Method and a system for regulating a temperature associated with a heat exchanger assembly of a turbine engine

Abstract

A method of regulating a temperature associated with a heat exchanger assembly of a turbine engine, the method includes, in a single cycle: measuring the temperature of an air stream at the outlet from a heat exchanger; receiving a setpoint temperature for the air stream at the outlet from the heat exchanger; estimating a theoretical temperature for the air stream at the outlet from the heat exchanger as a function of an estimate of the shutter position of a controlled valve bleeding off a cooling air stream for the heat exchanger; determining a correction current from the difference between the measured temperature and the theoretical temperature; and determining a control current for the shutter from the difference between the measured temperature and the setpoint temperature and the correction current determined during the preceding cycle, the shutter position being determined from the control and correction currents determined during the preceding cycle.

Claims

1. A regulator system for regulating a temperature associated with a heat exchanger assembly of a turbine engine, the regulator system including a controlled valve, a heat exchanger having connected thereto as input a first pipe bleeding off a first air stream under pressure downstream from a compression stage of the turbine engine, and a second pipe bleeding off via the controlled valve a second air stream formed by air bled off downstream from a fan of the turbine engine, the temperature of the second air stream at the inlet to the heat exchanger being less than the temperature of the first air stream at the inlet to the heat exchanger, the heat exchanger being suitable for lowering the temperature of the first air stream at an outlet from the heat exchanger by exchanging heat with the second air stream, and said valve including a shutter that can be controlled electrically by a control unit to vary the flow rate of an air stream passing through said heat exchanger assembly in order to influence said temperature; the system being characterized in that the control unit for the valve comprises: a temperature sensor for measuring the temperature of the first air stream at the outlet from the heat exchanger; an estimator module for estimating a theoretical temperature for the first air stream at the outlet from the heat exchanger as a function, amongst others, of an estimate of the position of the shutter of the valve; a first subtracter configured to calculate a first temperature difference between the measured temperature and the estimated theoretical temperature; a correction module configured to use the first calculated temperature difference to determine a correction current for correcting a control current from the control unit for the valve; a second subtracter configured to calculate a second temperature difference between the measured temperature and a setpoint temperature for the first air stream at the outlet from the heat exchanger; and a control means configured to use the second temperature difference to deliver a control current for controlling the shutter of the valve while taking account of the correcting current; the estimator module including a determination module for determining the position of the shutter of the valve from the control current and from the correction current.

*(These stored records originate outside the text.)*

-- ==== Sys2Proof/Machine/Security.lean ====
section
/-! DEFINITION. The security module (13_image_boot_and_security R366 to R374): the commands of the lifecycle, random words,
the check of an authenticated packet with its lockout, and the message authentication of CAN secure routes. -/

namespace Sys2Proof.Machine

def State.modSec (s : State) (g : Sec → Sec) : State := { s with sec := g s.sec }

/-- The Lyjan key: the lowest HOST_AUTH slot that is not revoked (R367). -/
def State.hostSlot (s : State) : Option (Fin 16) := (List.finRange 16).find? fun i => (s.sec.slots[i]).holds 1

/-- Key check value of a slot (R367), as a 16-bit number, its first byte in the low bits. (DEDUCED, log 55) -/
def KeySlot.kcv (k : KeySlot) : Nat :=
  match k.type with
  | 0 => 0
  | 3 => let d := sha256 k.bytes; nth d 0 0 + 256 * nth d 1 0
  | _ => let d := aesEnc k.bytes (List.replicate 16 0); nth d 0 0 + 256 * nth d 1 0

/-! ## Commands (R368) -/

/-- SEC_CMD.result, with the status of the write that gave the command: the write itself is executed. -/
def State.secResult (s : State) (r : Nat) : State := (s.setF pk R.SEC_CMD.result r).answer .ok

/-- Key buffer cleared. -/
def State.keyBufClear (s : State) : State := s.each (List.range 16) fun j s => s.setWord (0x4020 + j) 0

/-- Words of a key of a type. -/
def keyWords (type : Nat) : Nat := match type with | 1 => 4 | 2 => 8 | 3 => 16 | _ => 0

/-- Compatible types and usages (R367). -/
def keyFits (type usage : Nat) : Bool :=
  (type == 3 && usage == 0) || ((type == 1 || type == 2) && (usage == 1 || usage == 2))

def State.putSlot (s : State) (i : Fin 16) (k : KeySlot) : State := s.modSec fun x => { x with slots := upd x.slots i k }

/-- The slot that a command word names. -/
def argSlot (arg : Word) : Fin 16 := ⟨R.SEC_CMD.slot.get arg % 16, by omega⟩

/-- PROGRAM. (DEDUCED, log 55) -/
def State.secProgram (s : State) (arg : Word) (otpOk : Bool) : State :=
  let type := R.SEC_CMD.type.get arg
  let usage := R.SEC_CMD.usage.get arg
  if s.sec.life ≠ 0 then s.secResult 2
  else if (s.sec.slots[argSlot arg]).type ≠ 0 then s.secResult 3
  else if !keyFits type usage then s.secResult 2
  else
    let key := (List.range (keyWords type)).map fun j => s.word (0x4020 + j)
    let s := s.keyBufClear
    if otpOk then (s.putSlot (argSlot arg) { type := type, usage := usage, revoked := false, key := key }).secResult 1
    else s.secResult 6

/-- Is the running image signed? -/
def State.imageSigned (s : State) : Bool := s.f pk R.DEV_IMG_SEQ.seq != 0 && s.boot.keySlot != 0xFF

/-- SEAL. -/
def State.secSeal (s : State) (otpOk : Bool) : State :=
  let has (usage : Nat) : Bool := (List.finRange 16).any fun i => (s.sec.slots[i]).holds usage
  if s.sec.life ≠ 0 ∨ s.dev.st ≠ .ready then s.secResult 2
  else if !has 0 ∨ !has 1 ∨ !s.imageSigned then s.secResult 4
  else if otpOk then ((s.modSec fun x => { x with life := 1 }).keyBufClear).secResult 1
  else s.secResult 6

/-- A slot overwritten: what its words now hold is a free value, and it is never used again. (DEDUCED, log 55) -/
def State.slotBurn (s : State) (i : Fin 16) : State :=
  let k := s.sec.slots[i]
  let words := (List.range k.key.length).map fun j => Config.freeWord (s.fresh + j)
  { (s.putSlot i { k with revoked := true, key := words }) with fresh := s.fresh + k.key.length }

/-- RETIRE. -/
def State.secRetire (s : State) (otpOk : Bool) : State :=
  if s.sec.life ≠ 1 then s.secResult 2
  else if otpOk then
    let s := s.each (List.finRange 16) fun i s => s.slotBurn i
    ((s.modSec fun x => { x with life := 2 }).keyBufClear).secResult 1
  else s.secResult 6

/-- REVOKE. -/
def State.secRevoke (s : State) (arg : Word) (otpOk : Bool) : State :=
  let i := argSlot arg
  let lastHost := (s.sec.slots[i]).holds 1 && (List.finRange 16).all fun j => j == i || !(s.sec.slots[j]).holds 1
  if s.sec.life ≠ 1 then s.secResult 2
  else if (s.imageSigned ∧ s.boot.keySlot = i.val) ∨ lastHost then s.secResult 5
  else if otpOk then (s.putSlot i { s.sec.slots[i] with revoked := true }).secResult 1
  else s.secResult 6

/-- ADVANCE. -/
def State.secAdvance (s : State) (otpOk : Bool) : State :=
  if s.sec.life ≠ 1 then s.secResult 2
  else if s.boot.rbLevel ≤ s.sec.rb then s.secResult 5
  else if otpOk then (s.modSec fun x => { x with rb := s.boot.rbLevel }).secResult 1
  else s.secResult 6

/-- A write of SEC_CMD; whether the OTP takes what the command programs is a free value there. (DEDUCED, log 55) -/
def State.secCmd (s : State) (w : Word) : State :=
  let ok := s.freeNat % 2 == 1
  match R.SEC_CMD.cmd.get w with
  | 1 => s.drawn.secProgram w ok
  | 2 => s.drawn.secSeal ok
  | 3 => s.drawn.secRetire ok
  | 4 => s.drawn.secRevoke w ok
  | 5 => s.drawn.secAdvance ok
  | _ => s.answer .badCmd

/-! ## Random words (R366) -/

/-- A read of SEC_TRNG: fresh bits that no earlier read returned, or the last ones again; which, and the bits, are free
values. (DESIGN CHOICE, log 56) -/
def State.trngRead (s : State) : State × Word :=
  let w := s.freeNat
  let s := s.drawn
  if w / 2 ^ 31 = 1 then (s.modSec fun x => { x with trngLast := w % 2 ^ 24 }, BitVec.ofNat 32 (2 ^ 31 + w % 2 ^ 24))
  else (s, BitVec.ofNat 32 s.sec.trngLast)

def State.trngFails (s : State) : State := if s.dev.st = .off then s else s.modSec fun x => { x with trngFail := true }

/-! ## Authenticated packets (R371, R372) -/

/-- The bytes of a 64-bit value, least significant first. -/
def sessBytes (sess : BitVec 64) : List Nat := wordBytes (sess.toNat % 2 ^ 32) ++ wordBytes (sess.toNat / 2 ^ 32)

/-- The MAC words that a packet must carry. (DEDUCED, log 55) -/
def macWords (key : List Nat) (sess : BitVec 64) (fv : Nat) (ws : List Nat) : Nat × Nat :=
  let m := cmac key (sessBytes sess ++ wordBytes fv ++ ws.flatMap wordBytes)
  (nth m 0 0 + 256 * nth m 1 0 + 65536 * nth m 2 0 + 16777216 * nth m 3 0,
    nth m 4 0 + 256 * nth m 5 0 + 65536 * nth m 6 0 + 16777216 * nth m 7 0)

/-- A refused authenticated packet (R372). -/
def State.authRefuse (s : State) : State :=
  let s := (s.inc pk R.SEC_CNT.auth_fail).modSec fun x => { x with failRun := Nat.min 255 (x.failRun + 1) }
  let s := s.raise 47
  if !s.sec.locked ∧ 8 ≤ s.sec.failRun then
    s.modSec fun x => { x with
      locked := true, lockEnd := s.now + x.lockTime * 500000000, lockTime := Nat.min 64 (2 * x.lockTime) }
  else s

/-- The check of an authenticated packet: `ws` is its header, length and payload. (DEDUCED, log 55) -/
def State.authCheck (s : State) (fv : Nat) (ws : List Nat) (mac : Nat × Nat) : State × Option Status :=
  if s.sec.locked then (s.authRefuse, some .authLock)
  else
    let good : Bool := match s.hostSlot with
      | some i => !s.sec.trngFail && macWords (s.sec.slots[i]).bytes s.sec.sess fv ws == mac && decide (s.sec.fresh < fv)
      | none => false
    if good then (s.modSec fun x => { x with fresh := fv, failRun := 0, lockTime := 1 }, none)
    else (s.authRefuse, some .auth)

/-- The lockout time has passed. -/
def State.lockoutEnd (s : State) : State :=
  if s.sec.locked ∧ s.sec.lockEnd ≤ s.now then s.modSec fun x => { x with locked := false } else s

/-! ## Secure routes (R374) -/

/-- The 8 MAC bytes of a secure frame: data identifier, sv, payload, fv, each big-endian. -/
def State.routeMac (s : State) (key : List Nat) (dataId : Nat) (payload : List Nat) (fv : Nat) : List Nat :=
  (cmac key (beBytes 2 dataId ++ beBytes 4 s.sec.sv.toNat ++ payload ++ beBytes 4 fv)).take 8

end Sys2Proof.Machine
end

2. A regulator system according to claim 1, wherein said controlled valve is a scoop valve of variable inlet section.

3. A regulator system according to claim 1, wherein the control unit further comprises a flow rate sensor mounted in the first pipe, a temperature sensor mounted in the second pipe, and a module for determining the flow rate of the second air stream at the inlet to the heat exchanger on the basis of a value for the maximum flow rate of the second air stream at the inlet to the heat exchanger when the shutter of the valve is fully open and from a factor depending on the position of the shutter of the valve.

4. An aircraft turbine engine, characterized in that it includes at least one regulator system according to claim 1.

5. An aircraft including at least one turbine engine according to claim 4.

Description

BRIEF DESCRIPTION OF THE DRAWINGS

(1) The invention can be better understood on reading the following description given by way of non-limiting indication and with reference to the accompanying drawings, in which:

(2) FIG. 1, described above, is a graph plotting the position of the flaps as a function of the control current in the prior art;

(3) FIG. 2 is a diagram of a turbine engine having a heat exchanger assembly in an embodiment of the invention;

(4) FIG. 3 is a diagram of a regulator of a control unit in an embodiment of the invention; and

(5) FIG. 4 is a flow chart of a control method in an implementation of the invention.

DETAILED DESCRIPTION OF EMBODIMENTS

(6) FIG. 2 is a diagram showing an aircraft turbine engine 1 having a heat exchanger assembly for an air stream in an embodiment of the invention.

(7) The turbojet 1 is of the two-spool bypass type and presents a longitudinal axis X-X. The turbojet includes in a particular a fan 2 that delivers an air stream that is split into a primary stream F.sub.P flowing through a primary passage 3 for passing the flow of the primary stream F.sub.P, and a secondary stream F.sub.S flowing through a secondary passage 4 for passing the flow of the secondary stream F.sub.S, which secondary passage is coaxial around the primary passage 3. The primary passage 3 extends between a central shroud 3a and a compartment 3b between the passages, and the secondary passage 4 extends between that compartment 3b and an outer shroud 4a. From upstream to downstream in the flow direction of the primary stream F.sub.P, the primary passage 3 has a low-pressure compressor 5, a high-pressure compressor 6, a combustion chamber 7, a high-pressure turbine 8, and a low-pressure turbine 9.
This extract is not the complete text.